[Collected data]
--------------------------------
-- ==== Sys2Proof/Laws/Blocks.lean ====
section
/-! SUPPORT. Block access: when a read succeeds and what it gives, and what an append leaves (20_memory.md R52, R53). -/

namespace Sys2Proof.Machine

/-- A read succeeds exactly when the space holds the bytes, and gives them in index order. -/
theorem memRead_eq_some {space : Option Bytes} {addr n : Nat} {b : Block n} :
    memRead space addr n = some b ↔
      ∃ s, space = some s ∧ addr + n ≤ s.length ∧ b.val = (s.drop addr).take n := by
  cases space with
  | none => simp [memRead]
  | some s =>
    by_cases h : addr + n ≤ s.length
    · simp only [memRead, h, dif_pos, Option.some.injEq, exists_eq_left', true_and]
      exact ⟨fun e => e ▸ rfl, fun e => Subtype.ext e.symm⟩
    · simp [memRead, h]

/-- Inside a sequence, block `i` is what a read at offset `i·bs` gives. -/
theorem memRead_eq_blockAt {s : Bytes} {i bs : Nat} (h : i * bs + bs ≤ s.length) :
    memRead (some s) (i * bs) bs = some (blockAt bs s i) := by
  simp [memRead, blockAt, h]

/-- Block `i` of a sequence of `n` blocks lies inside it. -/
theorem block_inside {s : Bytes} {n i bs : Nat} (hs : s.length = n * bs) (hi : i < n) :
    i * bs + bs ≤ s.length := by
  rw [hs, ← Nat.succ_mul]
  exact Nat.mul_le_mul_right bs hi

theorem blockAt_val {bs : Nat} {s : Bytes} {i : Nat} (h : i * bs + bs ≤ s.length) :
    (blockAt bs s i).val = (s.drop (i * bs)).take bs := by
  simp [blockAt, h]

theorem asBlock_eq_some {n : Nat} {s : Bytes} {b : Block n} : asBlock n s = some b ↔ b.val = s := by
  unfold asBlock
  split
  · rename_i h
    simp only [Option.some.injEq]
    exact ⟨fun e => e ▸ rfl, fun e => Subtype.ext e.symm⟩
  · rename_i h
    simp only [reduceCtorEq, false_iff]
    exact fun e => h (e ▸ b.property)

theorem asBlock_of_length {n : Nat} {s : Bytes} (h : s.length = n) : asBlock n s = some ⟨s, h⟩ := by
  simp [asBlock, h]

theorem asBlock_eq_none {n : Nat} {s : Bytes} : asBlock n s = none ↔ s.length ≠ n := by
  simp [asBlock]

@[simp] theorem asBlock_val {n : Nat} (b : Block n) : asBlock n b.val = some b :=
  asBlock_eq_some.mpr rfl

@[simp] theorem memAppend_length {n : Nat} (s : Bytes) (v : Block n) :
    (memAppend s v).length = s.length + n := by
  simp [memAppend, v.property]

theorem xorblk_val {n : Nat} (a b : Block n) :
    (xorblk a b).val = List.zipWith (· ^^^ ·) a.val b.val := rfl

end Sys2Proof.Machine
end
--------------------------------
:: ABOUT THIS EXERCISE ::
Copy each line in the entries above where "Machine" turns up.

:: SOLUTION TO THE EXERCISE ::
namespace Sys2Proof.Machine
end Sys2Proof.Machine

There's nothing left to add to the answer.